My point is that the jump from top of the line S5 $879 to  the Edge 7 $1249 (over 2 yrs) is a major jump in price, for what seems to be not a lot of extra features. If 'better power management' is your major draw, then there is something incremental (as opposed to truly innovative) about this release.

And not to slag off Apple, but it is undeniable that i-Phones (however popular, subsidized or marketed they might be) have always been over-priced in comparison to the rest of the market.

Using the 'you get what you pay for' simile is as analogous as saying 'Apple is immune from malware'.

Qantas - Qantas Frequent Flyer Platinum

07 Feb 2013

Total posts 548

I'll agree with you on one thing that apple and iphones have been way overpriced from the start. They rely on their diehard cult fans just purchasing everything they release blindly. Even some of them I think are coming around now they realise the iphone is an inferior product in almost every spec and way and costs around the same

Qantas - Qantas Frequent Flyer

02 Jul 2011

Total posts 1377

You might want to look at what the AUD has done over the intervening period.  Almost all electronic goods have jumped substantially in the last couple of years.
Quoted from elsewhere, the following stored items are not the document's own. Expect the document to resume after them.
-- ==== Sys2Proof/Machine/Time.lean ====
section
/-! DEFINITION. The time instructions (R168, R169, R45 to R51). -/

namespace Sys2Proof.Machine

/-- The double on top of a stack's cells, high cell on top (R36). -/
def dblTop (cs : List PCell) : Dbl := { hi := (cs.getD 0 (PCell.of 0)).val, lo := (cs.getD 1 (PCell.of 0)).val }

/-- TNOW ( -- t ) (R169). -/
def semTnow (t : ThreadId) : WordSem := WordSem.plain 0 2 fun _ s =>
  let d := dblOf (s.copyNow t.core)
  .next (popPush t 0 [d.hi, d.lo] s)
def execTnow (t : ThreadId) (g : Guard) (s : State) : Host.Outcome State Fault Refusal := .next (runWord t g (semTnow t) s)

/-- TADD ( t1 t2 -- t ) (R49, R169). -/
def semTadd (t : ThreadId) : WordSem := WordSem.plain 4 2 fun cs s =>
  timeResult t 4 ((dblTop (cs.drop 2)).val + (dblTop cs).val) s
def execTadd (t : ThreadId) (g : Guard) (s : State) : Host.Outcome State Fault Refusal := .next (runWord t g (semTadd t) s)

/-- TSUB ( t1 t2 -- t ) (R49, R169). -/
def semTsub (t : ThreadId) : WordSem := WordSem.plain 4 2 fun cs s =>
  timeResult t 4 ((dblTop (cs.drop 2)).val - (dblTop cs).val) s
def execTsub (t : ThreadId) (g : Guard) (s : State) : Host.Outcome State Fault Refusal := .next (runWord t g (semTsub t) s)

/-- The cell TCMP pushes (R169). -/
def timeOrder (a b : Int) : Cell := if a < b then BitVec.allOnes 48 else if a = b then 0 else 1

/-- TCMP ( t1 t2 -- c ) (R169). -/
def semTcmp (t : ThreadId) : WordSem := WordSem.plain 4 1 fun cs s =>
  .next (popPush t 4 [timeOrder (dblTop (cs.drop 2)).val (dblTop cs).val] s)
def execTcmp (t : ThreadId) (g : Guard) (s : State) : Host.Outcome State Fault Refusal := .next (runWord t g (semTcmp t) s)

/-- An interval times a rate ratio, rounded to the nearest unit and to the even one halfway (R50, R51). -/
def scaleTime (v : Int) (r : Cell) : Int :=
  let p := v * r.toNat
  let q := p.fdiv (2 ^ 41)
  let rem := p.fmod (2 ^ 41)
  if 2 * rem < 2 ^ 41 then q
  else if 2 ^ 41 < 2 * rem then q + 1
  else if q % 2 = 0 then q else q + 1

/-- TSCALE ( t r -- t' ) (R51, R169). -/
def semTscale (t : ThreadId) : WordSem := WordSem.plain 3 2 fun cs s =>
  timeResult t 3 (scaleTime (dblTop (cs.drop 1)).val (cs.getD 0 (PCell.of 0)).val) s
def execTscale (t : ThreadId) (g : Guard) (s : State) : Host.Outcome State Fault Refusal := .next (runWord t g (semTscale t) s)

end Sys2Proof.Machine
end

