/-- The operation of a thread's helper word completes, and the word retires or traps (R395, R211); a request that no instance has
taken yet completes nothing. A debug halt freezes the helper (R402). DESIGN CHOICE (notes/assumptions/29.md). -/
def helperComplete (t : ThreadId) (s : State) : State :=
  match mayWake s t, (s.thr t).pend with
  | true, .helper k ops =>
    if queuedFor s t k.cls then s
    else match ensureCur t false k.pops s with
      | some s1 => helperLeft t s (helperEnds t k ops s1)
      | none => s
  | _, _ => s
def execHelperCompletion (t : ThreadId) (s : State) : Host.Outcome State Fault Refusal := .next (helperComplete t s)

/-! ### The words -/

/-- CRC32 ( crc src m -- crc' ) (R403). -/
def semCrc32 (t : ThreadId) : WordSem := helperSem t .crc32
def execCrc32 (t : ThreadId) (g : Guard) (s : State) : Host.Outcome State Fault Refusal := .next (runWord t g (semCrc32 t) s)

/-- CRC32C ( crc src m -- crc' ) (R403). -/
def semCrc32c (t : ThreadId) : WordSem := helperSem t .crc32c
def execCrc32c (t : ThreadId) (g : Guard) (s : State) : Host.Outcome State Fault Refusal := .next (runWord t g (semCrc32c t) s)

/-- CSUM16 ( acc src m -- acc' ) (R404). -/
def semCsum16 (t : ThreadId) : WordSem := helperSem t .csum16
def execCsum16 (t : ThreadId) (g : Guard) (s : State) : Host.Outcome State Fault Refusal := .next (runWord t g (semCsum16 t) s)

/-- CSUMUPD ( c old new -- c' ) (R404). -/
def semCsumupd (t : ThreadId) : WordSem := helperSem t .csumupd
def execCsumupd (t : ThreadId) (g : Guard) (s : State) : Host.Outcome State Fault Refusal := .next (runWord t g (semCsumupd t) s)

/-- KEYLD ( addr ks -- st ) (R406). -/
def semKeyld (t : ThreadId) : WordSem := helperSem t .keyld
def execKeyld (t : ThreadId) (g : Guard) (s : State) : Host.Outcome State Fault Refusal := .next (runWord t g (semKeyld t) s)

/-- GCMENC ( pb -- st ) (R407). -/
def semGcmenc (t : ThreadId) : WordSem := helperSem t .gcmenc
def execGcmenc (t : ThreadId) (g : Guard) (s : State) : Host.Outcome State Fault Refusal := .next (runWord t g (semGcmenc t) s)

/-- GCMDEC ( pb -- st ) (R407). -/
def semGcmdec (t : ThreadId) : WordSem := helperSem t .gcmdec
def execGcmdec (t : ThreadId) (g : Guard) (s : State) : Host.Outcome State Fault Refusal := .next (runWord t g (semGcmdec t) s)

/-- SHA256 ( src m dout -- st ) (R409). -/
def semSha256 (t : ThreadId) : WordSem := helperSem t .sha256
def execSha256 (t : ThreadId) (g : Guard) (s : State) : Host.Outcome State Fault Refusal := .next (runWord t g (semSha256 t) s)

/-- SHACHAIN ( prev src m dout -- st ) (R409). -/
def semShachain (t : ThreadId) : WordSem := helperSem t .shachain
def execShachain (t : ThreadId) (g : Guard) (s : State) : Host.Outcome State Fault Refusal := .next (runWord t g (semShachain t) s)

/-- LKP ( k -- r ) (R410). -/
def semLkp (t : ThreadId) : WordSem := helperSem t .lkp
def execLkp (t : ThreadId) (g : Guard) (s : State) : Host.Outcome State Fault Refusal := .next (runWord t g (semLkp t) s)

/-- LKPX ( k -- r ) (R410). -/
def semLkpx (t : ThreadId) : WordSem := helperSem t .lkpx
def execLkpx (t : ThreadId) (g : Guard) (s : State) : Host.Outcome State Fault Refusal := .next (runWord t g (semLkpx t) s)

/-- LKPT ( k -- r ) (R410). -/
def semLkpt (t : ThreadId) : WordSem := helperSem t .lkpt
def execLkpt (t : ThreadId) (g : Guard) (s : State) : Host.Outcome State Fault Refusal := .next (runWord t g (semLkpt t) s)

/-- HASH ( k -- h ) (R411). -/
def semHashW (t : ThreadId) : WordSem := helperSem t .hash
def execHashW (t : ThreadId) (g : Guard) (s : State) : Host.Outcome State Fault Refusal := .next (runWord t g (semHashW t) s)

/-- SEQREC ( sn st -- v ) (R413). -/
def semSeqrec (t : ThreadId) : WordSem := helperSem t .seqrec
def execSeqrec (t : ThreadId) (g : Guard) (s : State) : Host.Outcome State Fault Refusal := .next (runWord t g (semSeqrec t) s)

/-- SEQRST ( st -- ) (R415). -/
def semSeqrst (t : ThreadId) : WordSem := helperSem t .seqrst
def execSeqrst (t : ThreadId) (g : Guard) (s : State) : Host.Outcome State Fault Refusal := .next (runWord t g (semSeqrst t) s)
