/-- TERMW: DBG.RXD, RXFULL and source 40 + c; FULL while RXFULL stands. -/
def termWrite (c : CoreId) (v : Cell) (s : State) : State :=
  if (s.cor c).rxfull then whiEnd cmdTermw whiFull 0 s
  else whiEnd cmdTermw whiOk 0 (raiseSrc (40 + c.val) (s.modCor c fun k => { k with rxd := v, rxfull := true }))

/-- TERMR: DBG.TXD, and TXFULL clears; EMPTY while there is no cell. -/
def termRead (c : CoreId) (s : State) : State :=
  if (s.cor c).txfull then whiEnd cmdTermr whiOk (s.cor c).txd (s.modCor c fun k => { k with txfull := false })
  else whiEnd cmdTermr whiEmpty 0 s

/-- TERMINAL_RECEIVE: a thread's read of DBG.RXD (R469). -/
def execTerminalReceive (c : CoreId) (s : State) : Host.Outcome State Fault Refusal :=
  .next (readRxd c (returnCell (s.cor c).rxd s))

/-! ### Commands -/

/-- A step of AUTH (R492): answered at once, or pending until ARG 4's check ends. -/
def whiAuth (fr : Frame) (s : State) : State :=
  let r := authStep fr.arg fr.data s
  match r.1 with
  | .now st d => whiEnd cmdAuth st d r.2
  | .later st =>
    whiPend { cmd := cmdAuth, next := s.whi.link, ask := none, result := some { status := st, data := 0, cmd := cmdAuth } } r.2

/-- POLL: the result of the last operation, or WAIT while it is pending (R454). DEDUCED (notes/assumptions/46.md). -/
def whiPoll (s : State) : State :=
  if s.whi.op.isSome then respond cmdPoll whiWait 0 s else respond cmdPoll s.whi.last.status s.whi.last.data s

/-- Carry out a command that has passed the first four tests of R454. -/
def whiRun (cmd : BitVec 4) (fr : Frame) (s : State) (atReset : Bool := false) : State :=
  match cmd.toNat with
  | 0 => whiEnd cmdIdent whiOk (tilePeekLow s 0) s
  | 1 => whiEnd cmdAddr whiOk 0 { s with whi := { s.whi with link := fr.data.extractLsb' 0 36 } }
  | 2 => whiRead cmdRd (fr.data.extractLsb' 0 36) fr.arg.toNat s
  | 3 => whiRead cmdRdi s.whi.link fr.arg.toNat s
  | 4 => whiWrite fr.arg.toNat fr.data atReset s
  | 5 => whiPoll s
  | 6 => termWrite (termCore fr.arg) fr.data s
  | 7 => termRead (termCore fr.arg) s
  | _ => whiAuth fr s

/-- May every life-cycle state carry out a command: IDENT, POLL and AUTH (R454, R488)? -/
def neverLocked (cmd : BitVec 4) : Bool := decide (cmd = cmdIdent ∨ cmd = cmdPoll ∨ cmd = cmdAuth)

/-- The first of the tests 1 to 4 of R454 that fails. -/
def frameFault (cmd : BitVec 4) (fr : Frame) (s : State) : Option (BitVec 4) :=
  if frameCrc cmd fr ≠ fr.crc then some whiCrcErr
  else if formatOk cmd fr = false then some whiBadCmd
  else if s.whi.op.isSome ∧ cmd ≠ cmdIdent ∧ cmd ≠ cmdPoll then some whiBusy
  else if whistleOpen s = false ∧ neverLocked cmd = false then some whiLocked
  else none

/-- Can the port decode frames: the tile is out of a held reset, and its clocks run? DEDUCED (notes/assumptions/49.md). -/
def whiListens (s : State) : Bool :=
  (match s.boot with
    | .held _ => false
    | _ => true) && uncoreRuns s

/-- A frame without a framing error is answered (R454). Nothing is done for a frame whose CRC failed, and POLL keeps its result. -/
def whiFrame (cmd : BitVec 4) (fr : Frame) (s : State) (atReset : Bool := false) : State :=
  if whiListens s = false then s
  else match frameFault cmd fr s with
    | some st => if st = whiCrcErr ∨ cmd = cmdPoll then respond cmd st 0 s else whiEnd cmd st 0 s
    | none => whiRun cmd fr s atReset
Qantas - Qantas Frequent Flyer

11 Oct 2014

Total posts 692

Appreciate your comment but I would counter with the following. Both Apple & Samsung are on a 12 month product cycle, so the new model would have been designed no more than 12 months ago and production would have begun approx 5-6 months ago max. By comparison, Apple's manufacturing build cycle is typically 3-4 months prior to release.

In the past 12 months, the rate of exchange for the AUD has slid by 3.5%. We are talking about a price change from approx $950 for the S6 to $1249 for the S7 Edge. That represents a price change of some 30% and is outside the variation in exchange rates. It also bears little relation to the same exchange related price of the equivalent Apple product IMO.
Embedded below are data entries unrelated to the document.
/-! ### The time keeper and the interrupt controller -/

/-- R160, R163, R165, R166, R167, R251, R428, R435, R492: a cycle of the time keeper adds INCR and the slew step sign(ADJ) × min(|ADJ|, 2^SLEW), in
units of 2⁻¹⁶ ns, to the timebase with its 24 hidden bits, and takes the step off ADJ; the counts to a FOLLOW load, since the last edge
and of the second that follows a failed unlock move by one. When it completes a core cycle, the cycle count, a running leash and
the time that a core has napped move by one. An emulated rest level changes none of this. In Nap the timebase and the cores' copies go
on, and of the counts of the core clock only those of the rest levels. In Sleep it adds INCR × 46,875 ÷ 64 and ADJ stands still. Off, it
keeps no time. What happens where a sum is negative or reaches 2⁴⁷ s is left out here (log entry 76). That one command is one cycle, or
in Sleep one tick, and carries the core clock with it, how a nap is counted, and that the second after a failed unlock is counted in
cycles and ticks is the model's choice and reading (log entries 10, 59 and 62). -/
def Sys2Proof.Claims.TimeKeeperCycle : Prop :=
  ∀ (t : ThreadId) (c : CoreId) (s : State),
    let run := exec .timeKeeperCycle s
    let a := s.tk.adj.toInt
    let step : Int := a.sign * min a.natAbs (2 ^ s.tk.slew.toNat)
    let sum : Int := (s.tk.tb : Int) + s.tk.incr.toNat + step * 2 ^ 24
    let top : Int := 2 ^ 47 * 65536000000000 * 2 ^ 24
    (s.boot = .run → s.pwr.rest = .nap → s.emulates = false → s.tk.load ≠ some 0 → 0 ≤ sum → sum < top →
      ∃ u, run = .next u ∧ (u.tk.tb : Int) = sum ∧ u.tk.adj = s.tk.adj - BitVec.ofInt 48 step ∧ u.tk.incr = s.tk.incr ∧
        u.tk.load = s.tk.load.map (· - 1) ∧ u.tk.ppsAge = s.tk.ppsAge.map (· + 1) ∧ u.lc = { s.lc with blocked := s.lc.blocked - 64 } ∧
        (s.frozen = false → clkDiv s.profile.clk ≤ s.tk.coreAcc + 2 → u.tk.prev1 = s.now ∧ u.tk.prev2 = s.tk.prev1 ∧
          (u.cor c).rested = if (s.cor c).rest = .nap then (s.cor c).rested + 1 else 0) ∧
        u.fetch = s.fetch ∧ u.threads = s.threads ∧ u.mem = s.mem ∧ u.tic = s.tic ∧ u.heel = s.heel ∧ u.help = s.help) ∧
    (s.boot = .run → s.pwr.rest = .run ∨ (s.emulates = true ∧ s.pwr.rest ≠ .off) → s.tk.load ≠ some 0 → 0 ≤ sum → sum < top →
      (∀ (v : ThreadId) (n : Nat), (s.thr v).pend ≠ .flush n) →
      ∃ u, run = .next u ∧ (u.tk.tb : Int) = sum ∧ u.tk.adj = s.tk.adj - BitVec.ofInt 48 step ∧ u.tk.incr = s.tk.incr ∧
        u.tk.mode = s.tk.mode ∧ u.tk.load = s.tk.load.map (· - 1) ∧ u.tk.ppsAge = s.tk.ppsAge.map (· + 1) ∧
        u.lc = { s.lc with blocked := s.lc.blocked - 64 } ∧
        (s.frozen = false → clkDiv s.profile.clk ≤ s.tk.coreAcc + 2 →
          u.fetch.cycle = s.fetch.cycle + 1 ∧ u.tk.prev1 = s.now ∧ u.tk.prev2 = s.tk.prev1 ∧
          ((s.thr t).leash.on = true → (s.thr t).leash.count ≠ 0 →
            (u.thr t).leash = { (s.thr t).leash with count := (s.thr t).leash.count - 1 }) ∧
          ((s.cor c).rest = .run → (u.cor c).seen = standingCalls s c) ∧
          (u.cor c).rested = if (s.cor c).rest = .nap then (s.cor c).rested + 1 else 0) ∧
        (s.frozen = true → (∀ ea st, (s.thr t).pend ≠ .cas6 ea st) → (∀ q st, (s.thr t).pend ≠ .cust q st) → u.thr t = s.thr t) ∧
        u.cor c = { s.cor c with
          wdg := (u.cor c).wdg
          idle := (u.cor c).idle
          rested := (u.cor c).rested
          seen := (u.cor c).seen
          btbMark := (u.cor c).btbMark } ∧
        (u.thr t).arch = (s.thr t).arch ∧ u.mem = s.mem ∧ u.tic = s.tic ∧ u.heel = s.heel ∧ u.help = s.help) ∧
    (s.boot = .run → s.pwr.rest = .sleep → s.emulates = false → (s.tk.tb + s.tk.incr.toNat * 46875 / 64 : Nat) < top →
      run = .next { s with
        tk := { s.tk with tb := s.tk.tb + s.tk.incr.toNat * 46875 / 64 }
        lc := { s.lc with blocked := s.lc.blocked - 46875 } }) ∧
    (s.pwr.rest = .off → run = .next s)

/-- R132, R141, R142, R418, R475, R479, R480: the ports in a core cycle of a tile at Run. At the fabric's stands the oldest request it has
not taken and whose owner waits for no OWNER_RESET_ACK, in Off none; with FAB_RDY it is taken, and those it has taken grow older. At the semaphore port stands the oldest request;
with SEM_RDY it is taken, and the limit of its CAS6 stands at TIMEOUT, none for 0, and runs from the cycle after. One that is taken and
limited may be stalled, and then its thread is parked. With CH_RDY the customer request at its port is accepted, with CHTO as its limit.
A FLUSH invalidates one set of its core's D-cache, here with no other in flight, and retires with set 127. That requests go to a port
in their order (log entry 128), that the ready signals and the stall, which no command carries, are free values (log entries 128, 135
and 34), when the limit starts (log entry 135), and that the sets are passed cycle by cycle as these cycles come (log entry 66) is the
model's choice and reading. -/
def Sys2Proof.Claims.PortCycles : Prop :=
  ∀ (t : ThreadId) (ea : BitVec 36) (s : State),
    let held := fun (q : FabReq) => ∃ v : ThreadId, v.val = q.owner.toNat % 128 ∧ ownerHeld s v = true
    let at' := fun (q : FabReq) => ∃ pre post, s.fab.out = pre ++ q :: post ∧ (∀ r ∈ pre, r.taken = true ∨ held r) ∧ q.taken = false ∧ ¬held q
    let aged := fun (r : FabReq) => if r.taken then { r with age := r.age + 1 } else r
    let run := exec .timeKeeperCycle s
    (s.pwr.rest = .off → s.fabPort = none) ∧
    (s.pwr.rest ≠ .off → ∀ q, s.fabPort = some q ↔ at' q) ∧
    (∀ (st : Cas6Stage), parkCode (.cas6 ea st) = 5 ↔ ∃ n, st = .taken n true) ∧
    (s.boot = .run → s.pwr.rest = .run → clkDiv s.profile.clk ≤ s.tk.coreAcc + 2 →
      ((∀ (v : ThreadId) (n : Nat), (s.thr v).pend ≠ .flush n) → ∃ u, run = .next u ∧ u.freeCtr = s.freeCtr + 1 ∧
        (Config.fabRdy s.freeCtr = false ∨ s.fabPort = none → u.fab = { s.fab with out := s.fab.out.map aged }) ∧
        (Config.fabRdy s.freeCtr = true → ∀ pre q post, s.fab.out = pre ++ q :: post → (∀ r ∈ pre, r.taken = true ∨ held r) →
          q.taken = false → ¬held q →
          u.fab = { s.fab with out := pre.map aged ++ { q with taken := true } :: post.map aged }) ∧
        (∀ q rest, s.ports.semReq = q :: rest → (s.thr q.thread).pend = .cas6 ea .offered →
          let limit := (s.thr q.thread).semTimeout.toNat
          (Config.semRdy s.freeCtr = true → u.ports.semReq = rest ∧
            (u.thr q.thread).pend = .cas6 ea (.taken (if limit = 0 then none else some limit) false)) ∧
          (Config.semRdy s.freeCtr = false → u.ports.semReq = q :: rest ∧ (u.thr q.thread).pend = .cas6 ea .offered)) ∧
        (∀ n stalled, (s.thr t).pend = .cas6 ea (.taken (some n) stalled) → (u.thr t).pend =
          .cas6 ea (.taken (some (if s.frozen then n else n - 1)) (stalled || Config.semStalls s.freeCtr t.val))) ∧
        (∀ stalled, (s.thr t).pend = .cas6 ea (.taken none stalled) → (u.thr t).pend = .cas6 ea (.taken none stalled)) ∧
        (∀ q, s.ports.chReq = some q → q.id.toNat % 128 = t.val → (s.thr t).pend = .cust q .offered →
          (Config.chRdy s.freeCtr = true → s.frozen = false → (u.thr t).pend = .cust q (.accepted (custLimit s.help)) ∧
            ((∀ v, (s.thr v).pend ≠ .cust q .waiting) → u.ports.chReq ≠ some q)) ∧
          (Config.chRdy s.freeCtr = false → (u.thr t).pend = .cust q .offered ∧ u.ports.chReq = some q))) ∧
      (∀ n, (s.thr t).pend = .flush n → (∀ v, v ≠ t → ∀ k, (s.thr v).pend ≠ .flush k) → mayWake s t = true →
        ∃ u, run = .next u ∧ (u.cor t.core).dlines = (s.cor t.core).dlines.filter (fun l => decide ((l.addr / 48) % 128 ≠ n)) ∧
          (∀ c, c ≠ t.core → (u.cor c).dlines = (s.cor c).dlines) ∧
          (n < 127 → (u.thr t).pend = .flush (n + 1) ∧ (u.thr t).arch = (s.thr t).arch) ∧
          (127 ≤ n → (s.thr t).robPar = false → (s.thr t).inj = none → s.dbg.stepping = false → pcHits s t = 0 →
            (u.thr t).pend = .none ∧ (u.thr t).arch = { (s.thr t).arch with pc := (s.thr t).arch.pc + 1 })))

/-- R164, R165, R190: the interval is added to the timebase by exact value, its hidden bits kept, unless the sum has negative SEC or the
coming cycle is that of a FOLLOW load: then STEPERR sets and source 34 rises, and the timebase stays. That a step comes with the cycle
that follows it is the model's reading (log entry 11). -/
def Sys2Proof.Claims.TimeStep : Prop :=
  ∀ s : State,
    let v : Int := s.now + timeValue s.tk.stephi s.tk.steplo
    let refused := exec .timeStep s = .next (raiseSrc 34 { s with tk := { s.tk with steperr := true } })
    (0 ≤ v → v < 2 ^ 47 * 65536000000000 → (s.tk.load ≠ some 0 ∨ followValue s.tk = none) →
      exec .timeStep s = .next { s with tk := { s.tk with tb := v.toNat * 2 ^ 24 + s.tk.tb % 2 ^ 24 } }) ∧
    (v < 0 → -(2 ^ 47 * 65536000000000) ≤ v → refused) ∧
    (s.tk.load = some 0 → (followValue s.tk).isSome = true → refused)

/-- R165, R166: an edge captures the timebase in normal form and the bus, sets PPS, raises source 32, and in FOLLOW the fourth cycle from
then loads: the bus plus 4 × INCR, hidden bits cleared, with no slew step and ADJ as it is; a bus value that is not normal, or
whose SEC is or becomes negative, sets BUSERR, raises source 34 and loads nothing. In CAPTURE and FOLLOW an edge that has not come for
1.5 × 10⁹ cycles sets MISS and raises source 33, once. When the captures are taken, and that the first interval counts from reset,
are the model's reading (log entries 71 and 77). -/
def Sys2Proof.Claims.PpsCapture : Prop :=
  ∀ (bus : BitVec 96) (s : State), s.pwr.rest = .run →
    (∃ hi lo, IsTime (s.now : Int) hi lo ∧ exec (.ppsEdge bus) s = .next (raiseSrc 32 { s with tk := { s.tk with
      ppshi := hi
      ppslo := lo
      bushi := bus.extractLsb' 48 48
      buslo := bus.extractLsb' 0 48
      pps := true
      load := if s.tk.mode = .follow then some 3 else s.tk.load
      ppsAge := some 0 } })) ∧
    (s.tk.load = some 0 → s.boot = .run →
      let v := s.tk.bushi.toNat * 65536000000000 + s.tk.buslo.toNat + 4 * s.tk.incr.toNat / 2 ^ 24
      exec .followLoad s = exec .timeKeeperCycle s ∧ ∃ u, exec .followLoad s = .next u ∧ u.tk.load = none ∧
        (s.tk.buslo.toNat < 65536000000000 → v < 2 ^ 47 * 65536000000000 → s.tk.bushi.getLsbD 47 = false →
          u.tk.tb = v * 2 ^ 24 ∧ u.tk.adj = s.tk.adj ∧ u.tk.buserr = s.tk.buserr ∧ u.tic = s.tic) ∧
        (65536000000000 ≤ s.tk.buslo.toNat ∨ 2 ^ 47 * 65536000000000 ≤ v ∨ s.tk.bushi.getLsbD 47 = true →
          u.tk.tb = (tkAdvance s.tk).tb ∧ u.tk.adj = (tkAdvance s.tk).adj ∧ u.tk.buserr = true ∧
          u.src 34 = { s.src 34 with pend := true } ∧ ∀ i, i ≠ 34 → u.src i = s.src i)) ∧
    (s.tk.load ≠ some 0 → exec .followLoad s = .next s) ∧
    (∀ n, s.tk.mode ≠ .free → s.tk.ppsAge = some n → 1500000000 ≤ n →
      exec .ppsMiss s = .next (raiseSrc 33 { s with tk := { s.tk with miss := true, ppsAge := none } })) ∧
    (s.tk.mode = .free ∨ (∀ n, s.tk.ppsAge = some n → n < 1500000000) → exec .ppsMiss s = .next s)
Qantas - Qantas Frequent Flyer

11 Oct 2014

Total posts 692

To all the 'legends' that doubt my post and have 'down-voted' it, you only need to look at this endorsement:

In the USA, T-Mobile is now offering a '2 for 1' sale on the S7 and S7 Edge handsets. Since the US market has been moving out of 2 year contracts and subsidising handsets since 2013, this is certainly an interesting move.

Good phone, undoubtedly - but 'runaway' success or truly innovative? I don't think so. As said, what it is IMHO .. is highly over-priced, at least in Australia.

Qantas - Qantas Frequent Flyer

02 Jul 2011

Total posts 1377

A must for travellers I would say is Dual SIM.

I also have an issue paying over $1000 for any phone.

Thus my likely winner for the year is the soon to be released Xiaomi Mi5. Likely have to get it as a grey import but it looks like a fantastic phone and half the price fo the S7

Virgin Australia - Velocity Rewards

16 Dec 2015

Total posts 41

A feature quite possibly more important to international travellers than any of those listed is decent band support on WCDMA and LTE networks.

This is one area where Samsung (and Android OEMs in general) have traditionally looked extremely weak against Apple due to their region-specific products. The S6, S6 Edge and S6 Edge+ improved on this greatly and it looks like the S7 and S7 Edge improve on this further:

For some strange reason (if these specifications are right), they've dropped AWS support though.

21 Aug 2015

Total posts 86

Well guys if you think phones are a status symbol all this may be important, but a solid reliable mid range phone is good enough. I run an LG, less cluttered Android operating system, amazing camera.............less than half the price for the 2015 for Apple, over priced, under featured, planned obseescence.